■ **Brief**
Please copy, exactly as they appear below, the lines from the one containing "report (token). -/" through the one containing "x with hold".
::::
/-- What a commit's tokens give (11 R245 to R248): the text emitted, the context after it, the replacements made, those of them in the
text emitted (`J3.REPLACED`), the stop report (index, token) and the end-of-turn report (token). -/
structure DetOut where
  text : List Byte
  ctx : TxtCtx
  repl : Nat
  shown : Nat
  stop : Option (Nat × Nat) := none
  endTurn : Option Nat := none
deriving DecidableEq, Repr

def detokenize (v : Vocab) (x : TxtCtx) (ids : List Nat) : DetOut :=
  let a := assemble v 0 x.pend ids
  let outs := a.outs.map chrBytes
  let text := x.hold ++ outs.flatten
  match stopHit x.stops text with
  | some (i, at_, len) =>
    let out := text.take at_
    { text := out, ctx := { x with pend := [], hold := [], offset := x.offset + out.length }, repl := a.repl,
      shown := replWithin (at_ - x.hold.length) a.outs.flatten
      stop := some (i, supplier 0 outs (at_ + len - 1 - x.hold.length)) }
  | none =>
    match a.endAt with
    | some k =>
      let out := text ++ (if a.pend.isEmpty then [] else fffd)
      { text := out, ctx := { x with pend := [], hold := [], offset := x.offset + out.length },
        repl := a.repl + b2n (!a.pend.isEmpty), shown := a.repl + b2n (!a.pend.isEmpty), endTurn := some k }
    | none =>
      let h := holdBack x.stops text
      let out := text.take (text.length - h.length)
      { text := out, ctx := { x with pend := a.pend, hold := h, offset := x.offset + out.length }, repl := a.repl, shown := a.repl }

/-- The end of an output stream (11 R248): the hold-back, and one U+FFFD for bytes of an incomplete character. -/
def flushText (x : TxtCtx) : List Byte × TxtCtx × Nat :=
  let out := x.hold ++ (if x.pend.isEmpty then [] else fffd)
  (out, { x with hold := [], pend := [], offset := x.offset + out.length }, b2n (!x.pend.isEmpty))

/-! ### Stop sets (11 R246, R258) -/

/-- The stop strings of `n` entries of 72 B, none where one breaks 11 R246 or the list is short. -/
def parseStops (d : List Byte) (n : Nat) : Option (List (List Byte)) :=
  if 16 < n ∨ d.length < 72 * n then none
  else allSome (((entriesOf 72 d).take n).map (fun e =>
    let len := u8 e 0
    let str := bytesAt e 8 len
    if len = 0 ∨ 64 < len ∨ !(bytesAt e 1 7).all (· == 0) ∨ !utf8Ok str then none else some str))

end Sys2Proof.Machine
end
::::
■ **Reply**
text emitted (`J3.REPLACED`), the stop report (index, token) and the end-of-turn report (token). -/
structure DetOut where
  text : List Byte
  ctx : TxtCtx
  repl : Nat
  shown : Nat
  stop : Option (Nat × Nat) := none
  endTurn : Option Nat := none
deriving DecidableEq, Repr

def detokenize (v : Vocab) (x : TxtCtx) (ids : List Nat) : DetOut :=
  let a := assemble v 0 x.pend ids
  let outs := a.outs.map chrBytes
  let text := x.hold ++ outs.flatten
  match stopHit x.stops text with
  | some (i, at_, len) =>
    let out := text.take at_
    { text := out, ctx := { x with pend := [], hold := [], offset := x.offset + out.length }, repl := a.repl,
      shown := replWithin (at_ - x.hold.length) a.outs.flatten
      stop := some (i, supplier 0 outs (at_ + len - 1 - x.hold.length)) }
  | none =>
    match a.endAt with
    | some k =>
      let out := text ++ (if a.pend.isEmpty then [] else fffd)
      { text := out, ctx := { x with pend := [], hold := [], offset := x.offset + out.length },
        repl := a.repl + b2n (!a.pend.isEmpty), shown := a.repl + b2n (!a.pend.isEmpty), endTurn := some k }
    | none =>
      let h := holdBack x.stops text
      let out := text.take (text.length - h.length)
      { text := out, ctx := { x with pend := a.pend, hold := h, offset := x.offset + out.length }, repl := a.repl, shown := a.repl }

/-- The end of an output stream (11 R248): the hold-back, and one U+FFFD for bytes of an incomplete character. -/
def flushText (x : TxtCtx) : List Byte × TxtCtx × Nat :=
  let out := x.hold ++ (if x.pend.isEmpty then [] else fffd)
  (out, { x with hold := [], pend := [], offset := x.offset + out.length }, b2n (!x.pend.isEmpty))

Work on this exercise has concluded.